The 8250 however is core code so it should keep its clothes on and behave in a manner befitting its status.

-- Alan Cox

I also believe that Greg spends lots of lonely nights looking into git commits, drinking his favorite Latte and cursing at all the git patches that fix a bug that didn't have a Cc: stable tag attached. He use to have a huge mane of hair on his head before taking over as stable maintainer.

-- Steven Rostedt explains the stable series

If it's some desperate cry for attention by somebody, I just wish those people would release their own sex tapes or something, rather than drag the Linux kernel into their sordid world.

-- Linus Torvalds

I do get the impression that you're extremely unhappy with the way ARM stuff works, and I've no real idea how to solve that. I think much of it is down to perception rather than anything tangible.

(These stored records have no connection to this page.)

-- ==== Sys2Proof/Tests/Slice0.lean ====
section
/-! SUPPORT. The model's own tests: the well-formedness smoke test, words of the encoding tables, one step of each
operation with the result the spec's vectors give, and, for every statement with hypotheses, a state and operands that
meet them. -/

namespace Sys2Proof.Tests

open Sys2Proof.Machine

/-- A state with this instance and nothing else. -/
def st (d : Option Decoder) : State := { decoder := d, rsp := none, inputs := [], ticks := 0 }

/-- A present instance of pin 3, written as the spec's vectors write it: `word step last err halt`. -/
def dec (word : Word) (step : StepReg) (last : Time) (err halt : Bool) : Decoder := { pin := 3, word, step, last, err, halt }

/-- The state an operation ends in. -/
def ends : Result → Option State
  | .next s => some s
  | .fault _ => none
  | .refused _ => none

/-- The instance an operation ends with (`none`: it is refused). -/
def leaves (r : Result) : Option (Option Decoder) := (ends r).map State.decoder

/-- The response an operation drives (`none`: it is refused, `some none`: no response). -/
def answers (r : Result) : Option (Option Rsp) := (ends r).map State.rsp

/-- Why an operation is refused. -/
def refusal : Result → Option Refusal
  | .next _ => none
  | .fault _ => none
  | .refused r => some r

/-! ## Well-formedness: the check refuses an ill-formed term -/

theorem test_reserved_below_eight_is_ill_formed : (Instr.reserved 0b0111).wellFormed = false := by decide
theorem test_reserved_eight_is_well_formed : (Instr.reserved 0b1000).wellFormed = true := by decide

/-! ## Words of the encoding tables (30_encoding.md R71, R73; the columns of 95_test_vectors.md) -/

theorem test_word_edge : decode ⟨true, 42, 0b0000, 0⟩ = [.edge 42] := by decide
theorem test_word_nop : decode ⟨false, 42, 0b0000, 7⟩ = [.nop] := by decide
theorem test_word_enable : decode ⟨false, 0, 0b0001, 4⟩ = [.enable 4] := by decide
theorem test_word_disable : decode ⟨false, 0, 0b0010, 0⟩ = [.disable] := by decide
theorem test_word_reset : decode ⟨false, 0, 0b0011, 0⟩ = [.reset] := by decide
theorem test_word_is_finished : decode ⟨false, 0, 0b0100, 0⟩ = [.isFinished] := by decide
theorem test_word_is_error : decode ⟨false, 0, 0b0101, 0⟩ = [.isError] := by decide
theorem test_word_get_address : decode ⟨false, 0, 0b0110, 0⟩ = [.getAddress] := by decide
theorem test_word_get_command : decode ⟨false, 0, 0b0111, 0⟩ = [.getCommand] := by decide
theorem test_word_reserved_first : decode ⟨false, 0, 0b1000, 0⟩ = [.reserved 0b1000] := by decide
theorem test_word_reserved_last : decode ⟨false, 0, 0b1111, 0⟩ = [.reserved 0b1111] := by decide
/-- `EDGE @t || GET_COMMAND` (95_test_vectors.md P5): the edge first. -/
theorem test_word_edge_and_command : decode ⟨true, 61500, 0b0111, 0⟩ = [.edge 61500, .getCommand] := by decide

/-! ## One step of each operation -/

/-- 95_test_vectors.md V2: a leader pulse of 14000 is accepted. -/
theorem test_edge_leader_upper_bound :
    leaves (exec (.edge 14007) (st (some (dec 0 (-1) 7 false false)))) = some (some (dec 0 0 14007 false false)) := by
  decide
/-- 95_test_vectors.md V1: the 34th edge, gap 2000. -/
theorem test_edge_last_bit :
    leaves (exec (.edge 66500) (st (some (dec 0x2AAAAAAA 31 64500 false false)))) =
      some (some (dec 0x55555555 32 66500 false false)) := by decide
/-- 42_lifecycle.md R140, the example. -/
theorem test_enable_writes_every_field :
    leaves (exec (.enable 4) (st none)) = some (some { pin := 4, word := 0, step := -2, last := 0, err := false, halt := false }) := by
  decide
/-- 95_test_vectors.md V9: the second ENABLE is refused. -/
theorem test_enable_twice_is_refused :
    refusal (exec (.enable 9) (st (some (dec 0 (-2) 0 false false)))) = some .enableOnPresent := by decide
/-- 42_lifecycle.md R142, the example: in the middle of a frame. -/
theorem test_disable_in_mid_frame : leaves (exec .disable (st (some (dec 0x3FC 17 43750 false false)))) = some none := by
  decide
/-- 95_test_vectors.md V10, second row: out of ERROR. -/
theorem test_reset_leaves_error :
    leaves (exec .reset (st (some (dec 0 (-2) 22250 true true)))) = some (some (dec 0 (-2) 0 false false)) := by decide
/-- 95_test_vectors.md V13. -/
theorem test_nop_changes_nothing :
    leaves (exec .nop (st (some (dec 5 7 9 true false)))) = some (some (dec 5 7 9 true false)) := by decide
/-- 95_test_vectors.md V13. -/
theorem test_reserved_changes_nothing :
    ends (exec (.reserved 0b1101) (st (some (dec 5 7 9 true false)))) = some (st (some (dec 5 7 9 true false))) := by decide
/-- 95_test_vectors.md V14; `err` plays no part (41_queries_and_framer.md R120). -/
theorem test_is_finished_ignores_the_flag :
    answers (exec .isFinished (st (some (dec 0x20DF10EF 32 0 true false)))) = some (some 0x0001) := by decide
/-- 95_test_vectors.md V7. -/
theorem test_is_error_when_absent : answers (exec .isError (st none)) = some (some 0x0001) := by decide
/-- 95_test_vectors.md V5, first row. -/
theorem test_get_address_compact :
    answers (exec .getAddress (st (some (dec 0x20DF10EF 32 0 false false)))) = some (some 0x00DF) := by decide
/-- 95_test_vectors.md V5, sixth row; the flag stays 0 (R130). -/
theorem test_get_address_extended :
    ends (exec .getAddress (st (some (dec 0x1234A55A 32 0 false false)))) =
      some { st (some (dec 0x1234A55A 32 0 false false)) with rsp := some 0x1234 } := by decide
/-- 95_test_vectors.md V5, seventh row: the check fails, the value is returned. -/
theorem test_get_command_bad_check :
    ends (exec .getCommand (st (some (dec 0x55555555 32 0 false false)))) =
      some { st (some (dec 0x55555555 32 0 true false)) with rsp := some 0x0055 } := by decide
/-- 95_test_vectors.md V6: one edge short of completion. -/
theorem test_get_command_early :
    ends (exec .getCommand (st (some (dec 0x7FFFFFFF 31 75500 false false)))) =
      some { st (some (dec 0x7FFFFFFF 31 75500 true false)) with rsp := some 0x0000 } := by decide
/-- 95_test_vectors.md V8 (b): the edge is applied first in a shared cycle. -/
theorem test_same_cycle_edge_first :
    answers (runCycle (encodeBoth 61500 .getCommand) (st (some (dec 0x007F807F 31 59500 false false)))) =
      some (some 0x00FF) := by decide
/-- 95_test_vectors.md V4: the bit that leaves the word is dropped. -/
theorem test_acc_drops_the_top_bit : acc 0x80000000 false = 0x00000000 := by decide
/-- 95_test_vectors.md P2: the first bit edges of the frame's script, and how many edges it has. -/
theorem test_frame_times :
    (frameTimes 100000 13500 0x20DF10EF 1125 2250).take 6 = [100000, 113500, 114625, 115750, 118000, 119125] ∧
    (frameTimes 100000 13500 0x20DF10EF 1125 2250).length = Config.edgesPerFrame ∧
    (frameTimes 100000 13500 0x20DF10EF 1125 2250).getLast? = some 167500 := by decide
/-- 30_encoding.md R80 with 95_test_vectors.md V8 (b): the response written on the line is the one driven. -/
theorem test_script_same_cycle_response :
    scriptHolds [⟨.both 61500 .getCommand, some 0xFF⟩, ⟨.request .isError, some 0⟩]
      (st (some (dec 0x007F807F 31 59500 false false))) = true := by decide
/-- 40_edge_acquisition.md R90: EDGE has no response, so a response written on its line is not driven. -/
theorem test_script_edge_has_no_response :
    scriptHolds [⟨.edge 61500, some 0⟩] (st (some (dec 0x007F807F 31 59500 false false))) = false := by decide
/-- 30_encoding.md R81: POLL repeats IS_FINISHED until it returns 1, here at the second request. -/
theorem test_script_poll :
    scriptHolds [⟨.poll [[61500]], none⟩] (st (some (dec 0x007F807F 31 59500 false false))) = true ∧
    scriptHolds [⟨.poll []  , none⟩] (st (some (dec 0x007F807F 31 59500 false false))) = false := by decide
/-- 30_encoding.md R81: a GAP counts from the AT line before it. -/
theorem test_script_gap_after_at :
    scriptInputs [⟨.at 5000, none⟩, ⟨.gap 13500, none⟩] = some [.clk (encode (.edge 18500))] := by decide
/-- 95_test_vectors.md V7: the outputs after power-on. -/
theorem test_outputs_at_power_on :
    State.reset.finished = false ∧ State.reset.errorOut = true ∧ State.reset.armed = false ∧ State.reset.rspValid = false := by
  decide

/-! ## Witnesses: the hypotheses of each statement can be met together -/

/-- LEADING_GAP of a fresh instance. -/
def fresh : Decoder := dec 0 (-2) 0 false false
/-- LEADING_PULSE, the reference edge at 1000. -/
def pulse : Decoder := dec 0 (-1) 1000 false false
/-- DONE. -/
def done : Decoder := dec 0x20DF10EF 32 167500 false false
/-- ERROR. -/
def latched : Decoder := dec 0 (-2) 12250 true true
/-- `n` edges, `g` microseconds apart, the first at `g`. -/
def train (n g : Nat) : List Instr := (List.range n).map fun k => .edge (BitVec.ofNat 64 (g * (k + 1)))
/-- Their times. -/
def trainTimes (n g : Nat) : List Time := (List.range n).map fun k => BitVec.ofNat 64 (g * (k + 1))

Maybe the only solution is for ARM to fork the kernel, which is something I really don't want to do - but from what I'm seeing its the only solution which could come close to making you happy.

-- Russell King

This was discussed before, and it was felt that perhaps 75000 lines of ocaml code was not really appropriate for the Linux source tree.

-- Julia Lawall

Comments (2 posted)

Report from the V4L2 Warsaw Brainstorming Meeting

A group of Video4Linux2 developers recently gathered in Warsaw to discuss a number of topics of interest to that subsystem; Hans Verkuil has posted a report from that gathering. Issues discussed include an API for compressed video formats, subdev hierarchies, cropping and composing, pipeline configuration, HDMI support, and more.

Full Story (comments: none)

Converting strings to integers

By Jonathan Corbet
March 23, 2011

Kernel developers might rightly complain about being confused over which functions should be used to convert strings to integer types. Old functions like simple_strtoul() will silently ignore junk at the end of an integer value, so "100xx" successfully converts to an unsigned integer type. Alternatives like strict_strtoul() have been encouraged instead, but they have problems too, including the lack of overflow checks. So what's a kernel hacker to do?

As of 2.6.39, there is a new set of string-to-integer converters which is expected to be used in preference to all others.

Unsigned conversions can be done with any of kstrtoull(), kstrtoul(), kstrtouint(), kstrtou64(), kstrtou32(), kstrtou16(), or kstrtou8().
Conversions to signed integers can be done with kstrtoll(), kstrtol(), kstrtoint(), kstrtos64(), kstrtos32(), kstrtos16(), or kstrtos8().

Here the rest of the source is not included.